(Stored items)
--- START ---
-- ==== Sys2Proof/Certificates/Slice0/Obligations.lean ====
section
/-! DEFINITION. The statements for the provers. Each docstring names the rules it formalises. -/

open Sys2Proof Sys2Proof.Machine

/-! ### The step and every command -/

/-- A step takes the command at the front of the queue (the row's own rule for a block). The model's choices here: log
2. -/
def Obligations.StepRunsFrontCommand : Prop :=
  ∀ (c : Instr) (rest : List Instr) (s : State),
    Sys2Proof.Machine.step { s with pending := c :: rest } = Sys2Proof.Machine.exec c { s with pending := rest }

/-- With no command waiting, a step is one millisecond of the show clock; nothing but the clock and the running timers
moves: no timer starts or stops, a held key, a numeric entry and a nudge change in their times only, and a nudge's time
left and the RUNNING auto-advance timer count down. The tick is the model's choice (log 2). -/
def Obligations.IdleStepIsOneMillisecond : Prop :=
  ∀ s : State, s.pending = [] →
    ∃ t, Sys2Proof.Machine.step s = .next t ∧ t.link = { s.link with clock := s.link.clock + 1 } ∧ t.pending = []
      ∧ t.lineReads = s.lineReads
      ∧ t.items = s.items ∧ t.trace = s.trace ∧ t.tray = s.tray ∧ t.cueLog = s.cueLog ∧ t.lines = s.lines
      ∧ t.changer = { s.changer with window := t.changer.window }
      ∧ t.lamp = { s.lamp with window := t.lamp.window }
      ∧ t.heat = { s.heat with stallTimer := t.heat.stallTimer, updateTimer := t.heat.updateTimer }
      ∧ t.transport =
        { s.transport with brakeTimer := t.transport.brakeTimer, stallTimer := t.transport.stallTimer }
      ∧ t.decoder =
        { s.decoder with releaseTimer := t.decoder.releaseTimer, conflictTimer := t.decoder.conflictTimer }
      ∧ (t.changer.window = none ↔ s.changer.window = none) ∧ (t.lamp.window = none ↔ s.lamp.window = none)
      ∧ (t.heat.stallTimer = none ↔ s.heat.stallTimer = none) ∧ (t.heat.updateTimer = none ↔ s.heat.updateTimer = none)
      ∧ (t.transport.brakeTimer = none ↔ s.transport.brakeTimer = none)
      ∧ (t.transport.stallTimer = none ↔ s.transport.stallTimer = none)
      ∧ (t.decoder.releaseTimer = none ↔ s.decoder.releaseTimer = none)
      ∧ (t.decoder.conflictTimer = none ↔ s.decoder.conflictTimer = none)
      ∧ (∀ n, n < 2000 → (s.changer.window = some n → t.changer.window = some (n + 1))
        ∧ (s.lamp.window = some n → t.lamp.window = some (n + 1))
        ∧ (s.heat.stallTimer = some n → t.heat.stallTimer = some (n + 1))
        ∧ (s.heat.updateTimer = some n → t.heat.updateTimer = some (n + 1))
        ∧ (s.transport.brakeTimer = some n → t.transport.brakeTimer = some (n + 1))
        ∧ (s.transport.stallTimer = some n → t.transport.stallTimer = some (n + 1))
        ∧ (s.decoder.releaseTimer = some n → t.decoder.releaseTimer = some (n + 1))
        ∧ (s.decoder.conflictTimer = some n → t.decoder.conflictTimer = some (n + 1)))
      ∧ t.remote = { s.remote with
          irKey := t.remote.irKey, wiredKey := t.remote.wiredKey, entry := t.remote.entry, focus := t.remote.focus }
      ∧ t.remote.irKey = s.remote.irKey.map (fun k =>
          { k with pressMs := min 65535 (k.pressMs + 1), releaseMs := min 65535 (k.releaseMs + 1) })
      ∧ t.remote.wiredKey = s.remote.wiredKey.map (fun k =>
          { k with pressMs := min 65535 (k.pressMs + 1), releaseMs := min 65535 (k.releaseMs + 1) })
      ∧ t.remote.entry = s.remote.entry.map (fun e => { e with windowMs := min 65535 (e.windowMs + 1) })
      ∧ (∀ d tag left, s.remote.focus = .nudge d tag left → t.remote.focus = .nudge d tag (left - 1))
      ∧ ((∀ d tag left, s.remote.focus ≠ .nudge d tag left) → t.remote.focus = s.remote.focus)
      ∧ t.program = { s.program with remaining := t.program.remaining }
      ∧ t.program.remaining = (if s.program.timer = .running then s.program.remaining - 1 else s.program.remaining)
--- END ---
WHAT NEEDS TO BE DONE:
Repeat the entries above verbatim.

SOLUTION TO THIS EXERCISE:
-- ==== Sys2Proof/Certificates/Slice0/Obligations.lean ====
section
/-! DEFINITION. The statements for the provers. Each docstring names the rules it formalises. -/

open Sys2Proof Sys2Proof.Machine

/-! ### The step and every command -/

/-- A step takes the command at the front of the queue (the row's own rule for a block). The model's choices here: log
2. -/
def Obligations.StepRunsFrontCommand : Prop :=
  ∀ (c : Instr) (rest : List Instr) (s : State),
    Sys2Proof.Machine.step { s with pending := c :: rest } = Sys2Proof.Machine.exec c { s with pending := rest }

/-- With no command waiting, a step is one millisecond of the show clock; nothing but the clock and the running timers
moves: no timer starts or stops, a held key, a numeric entry and a nudge change in their times only, and a nudge's time
left and the RUNNING auto-advance timer count down. The tick is the model's choice (log 2). -/
def Obligations.IdleStepIsOneMillisecond : Prop :=
  ∀ s : State, s.pending = [] →
    ∃ t, Sys2Proof.Machine.step s = .next t ∧ t.link = { s.link with clock := s.link.clock + 1 } ∧ t.pending = []
      ∧ t.lineReads = s.lineReads
      ∧ t.items = s.items ∧ t.trace = s.trace ∧ t.tray = s.tray ∧ t.cueLog = s.cueLog ∧ t.lines = s.lines
      ∧ t.changer = { s.changer with window := t.changer.window }
      ∧ t.lamp = { s.lamp with window := t.lamp.window }
      ∧ t.heat = { s.heat with stallTimer := t.heat.stallTimer, updateTimer := t.heat.updateTimer }
      ∧ t.transport =
        { s.transport with brakeTimer := t.transport.brakeTimer, stallTimer := t.transport.stallTimer }
      ∧ t.decoder =
        { s.decoder with releaseTimer := t.decoder.releaseTimer, conflictTimer := t.decoder.conflictTimer }
      ∧ (t.changer.window = none ↔ s.changer.window = none) ∧ (t.lamp.window = none ↔ s.lamp.window = none)
      ∧ (t.heat.stallTimer = none ↔ s.heat.stallTimer = none) ∧ (t.heat.updateTimer = none ↔ s.heat.updateTimer = none)
      ∧ (t.transport.brakeTimer = none ↔ s.transport.brakeTimer = none)
      ∧ (t.transport.stallTimer = none ↔ s.transport.stallTimer = none)
      ∧ (t.decoder.releaseTimer = none ↔ s.decoder.releaseTimer = none)
      ∧ (t.decoder.conflictTimer = none ↔ s.decoder.conflictTimer = none)
      ∧ (∀ n, n < 2000 → (s.changer.window = some n → t.changer.window = some (n + 1))
        ∧ (s.lamp.window = some n → t.lamp.window = some (n + 1))
        ∧ (s.heat.stallTimer = some n → t.heat.stallTimer = some (n + 1))
        ∧ (s.heat.updateTimer = some n → t.heat.updateTimer = some (n + 1))
        ∧ (s.transport.brakeTimer = some n → t.transport.brakeTimer = some (n + 1))
        ∧ (s.transport.stallTimer = some n → t.transport.stallTimer = some (n + 1))
        ∧ (s.decoder.releaseTimer = some n → t.decoder.releaseTimer = some (n + 1))
        ∧ (s.decoder.conflictTimer = some n → t.decoder.conflictTimer = some (n + 1)))
      ∧ t.remote = { s.remote with
          irKey := t.remote.irKey, wiredKey := t.remote.wiredKey, entry := t.remote.entry, focus := t.remote.focus }
      ∧ t.remote.irKey = s.remote.irKey.map (fun k =>
          { k with pressMs := min 65535 (k.pressMs + 1), releaseMs := min 65535 (k.releaseMs + 1) })
      ∧ t.remote.wiredKey = s.remote.wiredKey.map (fun k =>
          { k with pressMs := min 65535 (k.pressMs + 1), releaseMs := min 65535 (k.releaseMs + 1) })
      ∧ t.remote.entry = s.remote.entry.map (fun e => { e with windowMs := min 65535 (e.windowMs + 1) })
      ∧ (∀ d tag left, s.remote.focus = .nudge d tag left → t.remote.focus = .nudge d tag (left - 1))
      ∧ ((∀ d tag left, s.remote.focus ≠ .nudge d tag left) → t.remote.focus = s.remote.focus)
      ∧ t.program = { s.program with remaining := t.program.remaining }
      ∧ t.program.remaining = (if s.program.timer = .running then s.program.remaining - 1 else s.program.remaining)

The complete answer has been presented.